→ INPUT MATERIAL
theorem subNotBorrow_flag (a b : Byte) : flagByte (subNotBorrow a b).2 = if a.toNat ≥ b.toNat then 1 else 0 := by
  simp only [subNotBorrow, flagByte, decide_eq_true_eq, ge_iff_le]

theorem shiftRightOut_result (v : Byte) : (shiftRightOut v).1.toNat = v.toNat / 2 := by
  rw [shiftRightOut, BitVec.toNat_ushiftRight, Nat.shiftRight_one]

theorem shiftRightOut_flag (v : Byte) : (flagByte (shiftRightOut v).2).toNat = v.toNat % 2 := by
  rw [flagByte_toNat, shiftRightOut, BitVec.getLsbD, Nat.toNat_testBit, pow_zero, Nat.div_one]

theorem shiftLeftOut_result (v : Byte) : (shiftLeftOut v).1.toNat = v.toNat * 2 % 256 := by
  rw [shiftLeftOut, BitVec.toNat_shiftLeft, Nat.shiftLeft_eq]

/-- The high bit of a byte is its quotient by 128, which is below 2. -/
theorem shiftLeftOut_flag (v : Byte) : (flagByte (shiftLeftOut v).2).toNat = v.toNat / 128 := by
  have hv := v.isLt
  have hbit : v.toNat / 2 ^ 7 % 2 = v.toNat / 128 := by omega
  rw [flagByte_toNat, shiftLeftOut, BitVec.getLsbD, Nat.toNat_testBit, hbit]

/-! Result first, flag last (R33). -/

theorem getV_writeWithFlag_VF (s : State) (x : RegIdx) (r : Byte × Bool) :
    (s.writeWithFlag x r).getV VF = flagByte r.2 := by
  rw [getV_writeWithFlag, if_pos rfl]

theorem getV_writeWithFlag_dest (s : State) {x : RegIdx} (r : Byte × Bool) (hx : x ≠ VF) :
    (s.writeWithFlag x r).getV x = r.1 := by
  rw [getV_writeWithFlag, if_neg hx, if_pos rfl]

/-- `writeWithFlag` of a difference and its not-borrow (R147, R149). -/
theorem writeWithFlag_subNotBorrow (s : State) (x : RegIdx) (a b : Byte) :
    (x ≠ VF → ((s.writeWithFlag x (subNotBorrow a b)).getV x).toNat = (256 + a.toNat - b.toNat) % 256) ∧
    (s.writeWithFlag x (subNotBorrow a b)).getV VF = (if a.toNat ≥ b.toNat then 1 else 0) ∧
    Frame { v := [x, VF] } s (s.writeWithFlag x (subNotBorrow a b)) := by
  refine ⟨fun hx => ?difference, ?notBorrow, frame_writeWithFlag s x _⟩
  case difference => rw [getV_writeWithFlag_dest s _ hx, subNotBorrow_result]
  case notBorrow => rw [getV_writeWithFlag_VF, subNotBorrow_flag]

/-! The logic instructions, with and without `P_LOGIC_RESETS_VF` (R148). -/

/-- Each of the three writes one byte, which is the operation on every bit (R143, R144, R145). -/
theorem exec_logic_bits {i : Instr} {f : Bool → Bool → Bool} {x y : RegIdx} (s : State)
    (h : (i = .orRegs x y ∧ f = or) ∨ (i = .andRegs x y ∧ f = and) ∨ (i = .xorRegs x y ∧ f = xor)) :
    ∃ r : Byte, exec i s = .next (s.writeLogic x r) ∧
      ∀ b, r.getLsbD b = f ((s.getV x).getLsbD b) ((s.getV y).getLsbD b) := by
  obtain ⟨rfl, rfl⟩ | ⟨rfl, rfl⟩ | ⟨rfl, rfl⟩ := h
  · exact ⟨_, rfl, fun _ => BitVec.getLsbD_or⟩
  · exact ⟨_, rfl, fun _ => BitVec.getLsbD_and⟩
  · exact ⟨_, rfl, fun _ => BitVec.getLsbD_xor⟩

theorem writeLogic_eq_setV {s : State} (x : RegIdx) (r : Byte) (h : s.params.logicResetsVf = false) :
    s.writeLogic x r = s.setV x r := by
  simp only [State.writeLogic, h, Bool.false_eq_true, if_false]

theorem getV_writeLogic_VF {s : State} (x : RegIdx) (r : Byte) (h : s.params.logicResetsVf = true) :
    (s.writeLogic x r).getV VF = 0 := by
  rw [getV_writeLogic, if_pos ⟨h, rfl⟩]

theorem getV_writeLogic_dest (s : State) {x : RegIdx} (r : Byte) (hx : x ≠ VF) : (s.writeLogic x r).getV x = r := by
  rw [getV_writeLogic, if_neg fun e => hx e.2, if_pos rfl]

→ WORK REQUEST
Everything from the line with "fun _ => BitVec.getLsbD_xor⟩" through the final line of the entries above must be duplicated exactly; both ends belong, and no other line does.

→ ANSWER SPACE
  · exact ⟨_, rfl, fun _ => BitVec.getLsbD_xor⟩

theorem writeLogic_eq_setV {s : State} (x : RegIdx) (r : Byte) (h : s.params.logicResetsVf = false) :
    s.writeLogic x r = s.setV x r := by
  simp only [State.writeLogic, h, Bool.false_eq_true, if_false]

theorem getV_writeLogic_VF {s : State} (x : RegIdx) (r : Byte) (h : s.params.logicResetsVf = true) :
    (s.writeLogic x r).getV VF = 0 := by
  rw [getV_writeLogic, if_pos ⟨h, rfl⟩]

theorem getV_writeLogic_dest (s : State) {x : RegIdx} (r : Byte) (hx : x ≠ VF) : (s.writeLogic x r).getV x = r := by
  rw [getV_writeLogic, if_neg fun e => hx e.2, if_pos rfl]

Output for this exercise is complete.